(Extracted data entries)
□ □ □ □ □

-- ==== Sys2Proof/Machine/Engine.lean ====
section
/-! DEFINITION. The issue of bundles (R134, R135, R138, R142, R143, R176) and what a beat moves on the mesh (R151, R170–R180). -/

namespace Sys2Proof.Machine

/-! ## The mesh in one NCLK -/

/-- The place of a router output's far end: the neighbour and the input its facing port is (Table 5.3's input codes). -/
def linkOf (k out : Nat) : Option (Nat × Nat) :=
  let x := siteX k
  let y := siteY k
  match out with
  | 0 => if y = 0 then none else some (siteAt x (y - 1), 3)
  | 1 => if x = 223 then none else some (siteAt (x + 1) y, 4)
  | 2 => if y = 191 then none else some (siteAt x (y + 1), 1)
  | 3 => if x = 0 then none else some (siteAt (x - 1) y, 2)
  | _ => none

/-- Whether a router is powered: on its vale's always-on ring, or in an interior that is neither dark nor stopped (R18, R428, R439). -/
def State.routerUp (s : State) (k : Nat) : Bool :=
  onRing k || (!(valeBit s.pwr.dark (siteVale k)) && !(valeBit s.thm.stopped (siteVale k)))

/-- XST[r][e] of a score. -/
def xstEntry (r : ScoreRec) (row e : Nat) : BitVec 32 := ((r.xst.find? (fun x => decide (x.1 = 16 * row + e))).elim 0 (·.2))

/-- The crossbar entry a router applies in NCLK e of a beat: 0 where its selector is not enabled (R151). -/
def crossbar (b : BitVec 1024) (rep : Nat) (r : ScoreRec) (e : Nat) : BitVec 32 :=
  let c := selectorOf b r.rclass
  if !(c.getLsbD 23) then 0 else xstEntry r (bits c 7 0 + (if c.getLsbD 22 then rep else 0)) e

/-- The input an entry gives output `out`: 0 north, 1 east, 2 south, 3 west, 4 local, 5 express. -/
def inputOf (x : BitVec 32) (out : Nat) : Nat := bits x (3 * out + 2) (3 * out)

/-- The score of a router under the armed gap-route set: the rows of the set's record replace its XST rows, entry by entry those the
record lists and no other (R163). -/
def State.routerScore (s : State) (v : VariantImage) (k : Nat) : Option ScoreRec :=
  match v.score? k with
  | none => none
  | some r =>
    let g := (s.bank s.eng.bank).gapSet.toNat
    let rows := (v.gaps.filter (fun x => decide (x.set = g ∧ x.site = k))).flatMap (·.xst)
    some (if rows.isEmpty then r else
      { r with xst := rows ++ r.xst.filter (fun x => !(rows.any (fun y => decide (y.1 / 16 = x.1 / 16)))) })

/-- The crossbar entry of a site's router in NCLK e: 0 where it has no score or no power. -/
def State.routerEntry (s : State) (v : VariantImage) (b : BitVec 1024) (rep e k : Nat) : BitVec 32 :=
  if s.routerUp k then (match s.routerScore v k with | some r => crossbar b rep r e | none => 0) else 0

/-- The attachment a port attachment site is bound to in express service (R174–R176). -/
def State.boundTo (s : State) (v : VariantImage) (k : Nat) : Option (Nat × Attach) :=
  match v.score? k with
  | none => none
  | some r =>
    let c := r.addrs.getD 61 0x3F
    if siteType k = 6 ∧ s.mesh.express then (attachOf c).map (fun a => (c, a)) else none

/-- Where a flit goes that leaves a site's router by an output, and the time it is on the way after the router (R171, R175, R178): the
unit by the local output, the attachment by the express output, a neighbour over a link or, across the seam, through a saddle buffer that
routers on both sides have power to serve (R180). -/
def State.leaves (s : State) (v : VariantImage) (k out : Nat) : Option (FlitTo × Nat) :=
  if out = 4 then some (.unit k, 0)
  else if out = 5 then (s.boundTo v k).map (fun a => (.attachment a.1, a.2.expressNclk k * nclkTime s.clk.plan (siteHalf k)))
  else match linkOf k out with
    | none => none
    | some n =>
      if siteHalf n.1 = siteHalf k then some (.router n.1 n.2, 0)
      else if s.routerUp n.1 then some (.router n.1 n.2, saddleTime s.clk.plan) else none

/-- A flit discarded and counted (R172). -/
def State.dropFlits (s : State) (n : Nat) : State :=
  { s with mesh := { s.mesh with dropped := s.mesh.dropped + BitVec.ofNat 64 n } }

/-- A flit at a router input in the NCLK that begins at time `now` leaves by every output whose entry names its input, two NCLK later, or
is discarded and counted (R171, R172). -/
def State.routeFlit (s : State) (v : VariantImage) (x : BitVec 32) (now k input : Nat) (f : Flit) : State :=
  let ways := ((List.range 6).filter (fun o => decide (inputOf x o = input))).filterMap (s.leaves v k)
  if ways.isEmpty then s.dropFlits 1
  else
    let past := now + 2 * nclkTime s.clk.plan (siteHalf k)
    { s with mesh := { s.mesh with
      flits := s.mesh.flits ++ ways.map (fun w => { f with dest := w.1, due := past + w.2 }) } }

/-- How many bits of a vector are set. -/
def ones {n : Nat} (b : BitVec n) : Nat := (List.range n).countP (fun i => b.getLsbD i)

/-- A flit checked at a router input (R173): one wrong bit is corrected and counted; more poison it, and it travels on as it reads. The
code of a flit is not given: DESIGN CHOICE, every error of two bits or more is found (log entry 67). -/
def State.checkFlit (s : State) (us : List FlitUpset) (e k input : Nat) (f : Flit) : State × Flit :=
  let u := us.foldl (fun (a : BitVec 266) x => if x.nclk = e ∧ x.site = k ∧ x.input = input then a ^^^ x.bits else a) 0
  if ones u = 0 then (s, f)
  else if ones u = 1 then ({ s with mesh := { s.mesh with corrected := satInc s.mesh.corrected } }, f)
  else ({ s with mesh := { s.mesh with poisoned := satInc s.mesh.poisoned } },
    { f with poisoned := true, words := f.words.zipIdx.map (fun w => w.1 ^^^ u.extractLsb' (64 * w.2) 64) })

/-- A flit at an input: checked, then routed. -/
def State.enterRouter (s : State) (v : VariantImage) (us : List FlitUpset) (b : BitVec 1024) (rep e now k input : Nat) (f : Flit) : State :=
  let c := s.checkFlit us e k input f
  c.1.routeFlit v (c.1.routerEntry v b rep e k) now k input c.2

/-- A flit that has arrived: at a router input, at a unit, at an attachment. -/
def State.flitArrives (s : State) (v : VariantImage) (us : List FlitUpset) (b : BitVec 1024) (rep e now : Nat) (f : Flit) : State :=
  match f.dest with
  | .router k i => s.enterRouter v us b rep e now k i f
  | .unit k => s.updSite k (fun r => { r with inbox := r.inbox ++ f.words, poisonIn := r.poisonIn || f.poisoned })
  | .attachment c => { s with mesh := { s.mesh with arrived := s.mesh.arrived.upd [] c (· ++ [(f.words, f.poisoned)]) } }

/-- A site with words for the router sends one flit of up to four in an NCLK in which an output names its local input (R170, R172). -/
def State.localFlit (s : State) (v : VariantImage) (us : List FlitUpset) (b : BitVec 1024) (rep e now k : Nat) : State :=
  let x := s.routerEntry v b rep e k
  if (List.range 6).all (fun o => decide (inputOf x o ≠ 5)) then s
  else (s.updSite k (fun r => { r with outbox := r.outbox.drop 4, outOld := r.outOld - 4 })).enterRouter v us b rep e now k 5
    { dest := .router k 5, due := now, words := (s.site k).outbox.take 4 }

/-- The half a flit is bound for. -/
def FlitTo.half : FlitTo → Half
  | .router k _ => siteHalf k
  | .unit k => siteHalf k
  | .attachment c => match attachOf c with | some a => a.half | none => .west

/-- NCLK e of a beat of a half: every flit that arrives in it moves on (R171). -/
def State.nclk (s : State) (v : VariantImage) (h : Half) (us : List FlitUpset) (b : BitVec 1024) (rep e : Nat) : State :=
  let now := s.eng.clkOf h + e * nclkTime s.clk.plan h
  let here := fun (f : Flit) => decide (f.dest.half = h ∧ f.due ≤ now)
  let senders := (s.sites.entries {}).filterMap (fun k => if siteHalf k.1 = h ∧ k.2.outbox ≠ [] then some k.1 else none)
  let s1 := { s with mesh := { s.mesh with flits := s.mesh.flits.filter (fun f => !here f) } }
  let s2 := (s.mesh.flits.filter here).foldl (fun (t : State) f => t.flitArrives v us b rep e now f) s1
  senders.foldl (fun (t : State) k => t.localFlit v us b rep e now k) s2

/-- The 16 NCLK of a beat. -/
def State.meshBeat (s : State) (v : VariantImage) (h : Half) (us : List FlitUpset) (b : BitVec 1024) (rep : Nat) : State :=
  (List.range 16).foldl (fun (t : State) e => t.nclk v h us b rep e) s

/-- The end of a slot (R172): words that a site handed to its router before the slot began, and that no output took in it, are discarded and
counted as the flits they fill (log entry 44). -/
def State.dropOld (s : State) : State :=
  let t := { s with sites := s.sites.mapVals {} (fun _ r => { r with outbox := r.outbox.drop r.outOld, outOld := r.outbox.length - r.outOld }) }
  t.dropFlits ((s.sites.entries {}).foldl (fun (n : Nat) e => n + (min e.2.outOld e.2.outbox.length + 3) / 4) 0)

/-! ## Where issue stands -/

/-- The index and repetition of a half. -/
def State.issueAt (s : State) (h : Half) : Nat × Nat :=
  match h with
  | .west => (s.eng.idxW, s.eng.repW)
  | .east => (s.eng.idxE, s.eng.repE)

/-- The index and repetition of a half set. -/
def State.setIssue (s : State) (h : Half) (idx rep : Nat) : State :=
  match h with
  | .west => { s with eng := { s.eng with idxW := idx, repW := rep } }
  | .east => { s with eng := { s.eng with idxE := idx, repE := rep } }

/-- The body a half issues. -/
def Bank.body (b : Bank) (h : Half) : List (BitVec 1024) := match h with | .west => b.west | .east => b.east

/-- The slot after the one that ends: the fill slots first, then the slots of the step; hold slots count for nothing (R138, R140, R176). -/
def Eng.nextSlot (e : Eng) : Eng :=
  let e1 := { e with idxW := 0, repW := 0, idxE := 0, repE := 0 }
  if e.state = 0 then e1
  else if e.state = 1 then
    { e1 with slotCount := e.slotCount + 1, fillLeft := e.fillLeft - 1, state := if e.fillLeft ≤ 1 then 2 else 1 }
  else { e1 with slotCount := e.slotCount + 1, slot := e.slot + 1 }

/-- The time of a half moved on by a beat. -/
def Eng.tickBeat (e : Eng) (plan : BitVec 2) (h : Half) : Eng :=
  match h with
  | .west => { e with clkW := e.clkW + 16 * nclkTime plan .west }
  | .east => { e with clkE := e.clkE + 16 * nclkTime plan .east }

/-- Issue moved on by one beat of a half; the slot ends when both halves have issued their bodies (R134). -/
def State.moveIssue (s : State) (h : Half) (r : Nat) : State :=
  let at_ := s.issueAt h
  let s0 := { s with eng := { s.eng.tickBeat s.clk.plan h with fresh := false } }
  let s1 := if at_.2 < r then s0.setIssue h at_.1 (at_.2 + 1) else s0.setIssue h (at_.1 + 1) 0
  let k := s1.bank s1.eng.bank
  if k.west.length ≤ s1.eng.idxW ∧ k.east.length ≤ s1.eng.idxE then ({ s1 with eng := s1.eng.nextSlot }).dropOld else s1

/-! ## Bundle faults (R142, Table 10.1) -/

/-- A body reloaded from the variant image stored for its slot. -/
def State.reloadBody (s : State) (h : Half) : State :=
  match (s.var (s.bank s.eng.bank).slot).img with
  | none => s
  | some v => s.updBank s.eng.bank (fun k => match h with | .west => { k with west := v.west } | .east => { k with east := v.east })

/-- A bundle fault: the bundle is not issued, the step aborted, the fault counted and logged, the body reloaded; three within 64 ticks
set device_fault and hold the engine. -/
def State.bundleFault (s : State) (h : Half) : State :=
  let recent := s.eng.faultTimes.filter (fun t => decide ((s.time - t).toNat < 64 * 2 ^ 20))
  let s1 := ({ s with eng := { s.eng with
      eccFaults := satInc s.eng.eccFaults, faultTimes := (s.time :: recent).take 3 } }).log 0x05 0 0 0x1F 0 1
  let s2 := s1.reloadBody h
  let s3 := (s2.abortStep false).setIssue h 0 0
  if 2 ≤ recent.length then s3.noMajority else s3

/-! ## BUNDLE_ISSUE -/

/-- Whether a half may issue its next beat: both halves issue in the same device time, so neither runs ahead of the other (R134). -/
def Eng.halfDue (e : Eng) (h : Half) : Bool :=
  match h with
  | .west => decide (e.clkW ≤ e.clkE)
  | .east => decide (e.clkE ≤ e.clkW)

/-- Whether the engine has bundles to issue: steps, or hold slots of a running bank; not in a pause, after an abort, or in a step that a
member slips (R29, R142, R176, R347). A stall stops issue, but not the decoding of the next bundle (R187). -/
def State.decodes (s : State) : Bool :=
  s.running && s.boot.ready && !s.fab.slipping &&
  decide (s.eng.state = 0 ∨ s.eng.state = 1 ∨ (s.eng.state = 2 ∧ (match s.runImg with | some v => decide (s.eng.slot < v.lanes) | none => false) = true))

/-- Whether the engine issues bundles. -/
def State.issues (s : State) : Bool := s.decodes && !s.sync.stalled

/-- The bundle delivered to its half: what the units there act on until the next beat (R135). -/
def State.deliverBundle (s : State) (h : Half) (b : BitVec 1024) : State :=
  let e := s.eng
  let x : Beat := { bundle := b, rep := (s.issueAt h).2, slot := e.slot, fillLeft := e.fillLeft, slotCount := e.slotCount, steps := e.state != 0 }
  { s with eng := match h with
    | .west => { e with beatW := some x }
    | .east => { e with beatE := some x } }

/-- A decoded bundle issued in its repetition. -/
def State.issueBundle (s : State) (v : VariantImage) (h : Half) (us : List FlitUpset) (b : BitVec 1024) : State :=
  ((s.deliverBundle h b).meshBeat v h us b (s.issueAt h).2).moveIssue h (headerOf b).rep

/-- A stored bundle decoded when its first repetition issues (R142, R146); in a stall only a bundle fault has an effect (R187). -/
def State.decodeIssue (s : State) (v : VariantImage) (h : Half) (us : List FlitUpset) (stored flips : BitVec 1024) : State :=
  let first := decide ((s.issueAt h).2 = 0)
  match decodeBundle (if first then stored ^^^ flips else stored) with
  | none => s.bundleFault h
  | some d =>
    if (headerOf d.1).var ≠ (s.bank s.eng.bank).slot then s.bundleFault h
    else if s.sync.stalled then s
    else (if d.2 then { s with eng := { s.eng with eccCorrected := satInc s.eng.eccCorrected } } else s).issueBundle v h us d.1

/-- One beat of a half in a clock quiesce (R139): when every half whose rate changes has had its two beats, the rates are the new variant's
and the fill begins. -/
def State.quietBeat (s : State) (v : VariantImage) (h : Half) : State :=
  let e := match h with
    | .west => { s.eng with quietW := s.eng.quietW - 1, fresh := false }
    | .east => { s.eng with quietE := s.eng.quietE - 1, fresh := false }
  if e.quietW = 0 ∧ e.quietE = 0 then
    { s with clk := { s.clk with plan := v.plan }, eng := { e with state := if 0 < e.fillLeft then 1 else 2 } }
  else { s with eng := e }

/-- BUNDLE_ISSUE: one beat of a half, with its next bundle; `flips` are the bits that read wrong when it is fetched, `upsets` those of
flits at router inputs in the beat. A half whose body is done, or that is ahead, waits for the other; a beat of a clock quiesce carries no
bundle. -/
def execBundleIssue (h : Half) (flips : BitVec 1024) (upsets : List FlitUpset) (s : State) : Out :=
  act {
      clk := true, thm := true, sites := true, banks := true, eng := true, cur := true, nxt := true, mesh := true, sync := true, seqs := true,
      flt := true, fab := true, chans := true, hif := true } (fun s =>
    match s.runImg, ((s.bank s.eng.bank).body h)[(s.issueAt h).1]? with
    | some v, some b =>
      if s.eng.state = 4 then s.quietBeat v h
      else if s.decodes && s.eng.halfDue h then s.decodeIssue v h upsets b flips else s
    | _, _ => s) s

end Sys2Proof.Machine
end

□ □ □ □ □

Exercise requirements:
Only the lines from the one holding "with eng := e" through the end of the records should appear in the answer, each repeated exactly.

Finished task:
  else { s with eng := e }

/-- BUNDLE_ISSUE: one beat of a half, with its next bundle; `flips` are the bits that read wrong when it is fetched, `upsets` those of
flits at router inputs in the beat. A half whose body is done, or that is ahead, waits for the other; a beat of a clock quiesce carries no
bundle. -/
def execBundleIssue (h : Half) (flips : BitVec 1024) (upsets : List FlitUpset) (s : State) : Out :=
  act {
      clk := true, thm := true, sites := true, banks := true, eng := true, cur := true, nxt := true, mesh := true, sync := true, seqs := true,
      flt := true, fab := true, chans := true, hif := true } (fun s =>
    match s.runImg, ((s.bank s.eng.bank).body h)[(s.issueAt h).1]? with
    | some v, some b =>
      if s.eng.state = 4 then s.quietBeat v h
      else if s.decodes && s.eng.halfDue h then s.decodeIssue v h upsets b flips else s
    | _, _ => s) s

end Sys2Proof.Machine
end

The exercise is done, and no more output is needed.